# How To Size a Prehung Door?



## kc27 (Oct 24, 2009)

My question is about how to determine whether a pre-hung door will work for me. The rough opening for my interior door measures 34" wide x 813/8" high with a wall width of 41/2"

I stopped at a Lowes and found a door that is designed to fit a 34" wide x 821/2" opening. The door itself is 32" wide.

I'm good on all the dimensions except for the height. Is the 813/8" height of my rough opening mean that I will need a custom door?
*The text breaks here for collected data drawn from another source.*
-- ==== Sys2Proof/Machine/State.lean ====
section
/-! DEFINITION. State: every piece of state the spec gives the machine, as plain data, with its value at reset; the reasons a
step can stop. Tables are lists of (key, entry) with rising keys; an absent key reads as the entry's reset value. -/

namespace Sys2Proof.Machine

/-- A table by number: keys rise; an absent key reads as the default its reader names. -/
abbrev Map (α : Type) := List (Nat × α)

/-- The 32 lanes of a vector register (a lane beyond the list reads 0). -/
abbrev Lanes := List W32

/-! ### A gang (R171 to R185, R215, R217, R271, R331, R401) -/

/-- A completion flag (R217, Table 11-3). -/
structure Flag where
  count : Nat := 0
  err : Bool := false
  cause : Nat := 0
  deriving DecidableEq, Repr

/-- One latch entry of a slice (R214): valid from clock `ready`; lanes outside `mask` are undefined. -/
structure Latch where
  ready : Nat := 0
  mask : BitVec 32 := 0
  vals : Lanes := []
  deriving DecidableEq, Repr

/-- A slice (R171, R351): program counter, active mask, stack depth and the eight stored stack positions in the layout of
Table 11-9, END, RGW, the lowest slice of its part, and its four latches, newest first. -/
structure Slice where
  pc : W64 := 0
  mask : BitVec 4 := 0xF
  depth : Nat := 0
  stack : Map W64 := []
  ended : Bool := false
  rgw : Bool := false
  lead : Nat := 0
  latches : List Latch := []
  deriving DecidableEq, Repr

/-- What the C slot of a part's last bundle waits for (R186). `met` notes a completed phase (R401). -/
inductive WaitC
  | none
  | flag (f : Nat) (ne : Bool)
  | bar (n : Nat) (clear met : Bool)
  | sbar (clear met : Bool)
  | timer (until_ : Nat) (yield : Bool)
  | regang (since : Nat)
  /-- inside the wait of the bundle at its PC, which is still to be fetched (R404) -/
  | resume
  deriving DecidableEq, Repr

/-- A part (R183, R184, R396), kept under its lowest slice: earliest next issue clock, AGE, its waits (C slot, and MACQ in
the X slot), the bundle fetched for its PC, whether the bank delay of its next bundle has been served, and a bank delay a
trap interrupted, still to serve. -/
structure Part where
  next : Nat := 0
  age : Nat := 0
  wait : WaitC := .none
  macq : Bool := false
  fetched : Option (W64 × Bundle) := Option.none
  /-- cause of a fetch that failed, and the record that names it -/
  fetchFault : Option (Nat × Nat) := Option.none
  bankPaid : Bool := false
  bankd : Nat := 0
  /-- the first clock in which a wait entered again by ERET is tested (R404) -/
  tests : Nat := 0
  deriving DecidableEq, Repr

/-- A register an operation writes; `lv` stands for the latches of a slice. -/
inductive Dest
  | v (n : Nat)
  | lv
  | s (n : Nat)
  | p (n : Nat)
  | d (n : Nat)
  | lx1
  | mp (n : Nat)
  /-- a system register of Table 11-8, of the gang in `slot` of the core -/
  | sys (slot reg : Nat)
  deriving DecidableEq, Repr

/-- A fixed-latency write in flight (R211): issued at clock `born`, written at the start of clock `due`, in the lanes of
`mask` (vector registers, predicates, lx1); a scalar or system register takes `word`. -/
structure Pend where
  due : Nat
  born : Nat
  dest : Dest
  mask : BitVec 32 := 0
  vals : Lanes := []
  word : W64 := 0
  deriving DecidableEq, Repr

/-- A variable-latency destination not yet observed (R213): its flag, its issue clock, whether a fixed-latency write met it, the
lanes such writes have reached, and the lanes it is performed in. -/
structure Mark where
  dest : Dest
  flag : Nat
  born : Nat
  tainted : Bool := false
  lanes : BitVec 32 := 0
  mask : BitVec 32 := BitVec.allOnes 32
  deriving DecidableEq, Repr

/-- A trap frame (R402, Tables 14-2 to 14-4). -/
structure Frame where
  lv : List Lanes := []
  flags : List (BitVec 16) := []
  lx1 : BitVec 32 := 0
  tcause : Nat := 0
  dcause : Nat := 0
  slot : Nat := 0
  flag : Nat := 0
  next : W64 := 0
  info : W64 := 0
  timing : List (BitVec 16) := []
  clock : Nat := 0
  deriving DecidableEq, Repr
Thanks in advance for any ideas on this


----------



## Arkitexas (Mar 10, 2011)

No, just cut the bottom of the frame and the door to fit the rough opening. The door needs to be undercut more than the frame to clear your floor finish. Allow 3/4" where carpet or ceramic tile will be installed. Allow 1/2" to 5/8" at sheet vinyl and vinyl tile. Exterior doors with a threshold vary depending on the threshold configuration.

Rick


----------



## chrisBC (Dec 28, 2010)

You should be fine with that door, although you may want to see if you can add any height to the opening, if not easily done (if there is a header you don't really feel like cutting) then you can always cut the bottom of the door a bit if there isn't enough room.

Typically a rough opening is 2-2.5 inches wider, as well as taller, than the door itself. So with a 32'' door, you should have an opening 34-34.5 or so wide, and 82-82.5 high.

Depending on how level the floor/subfloor is, and what kind of flooring is in place; or whether you are installing the door on top of finish flooring, you may need to cut the bottom of the door, and possibly jambs. Again, it might be easier to add more height to the opening first, before installing. I am assuming this is an interior door and will not have a sill/threshold, and as well is a wood door. 

Your depth should match your size of framing plus drywall, so sounds like your door is for a 2x4 wall.


----------



## kc27 (Oct 24, 2009)

Thanks for the advice. I checked with the salesperson at Lowes, and he said the actual height of the jamb is 813/4", so may have a shot at enlarging the rough opening, I need to take a closer look tomorrow. 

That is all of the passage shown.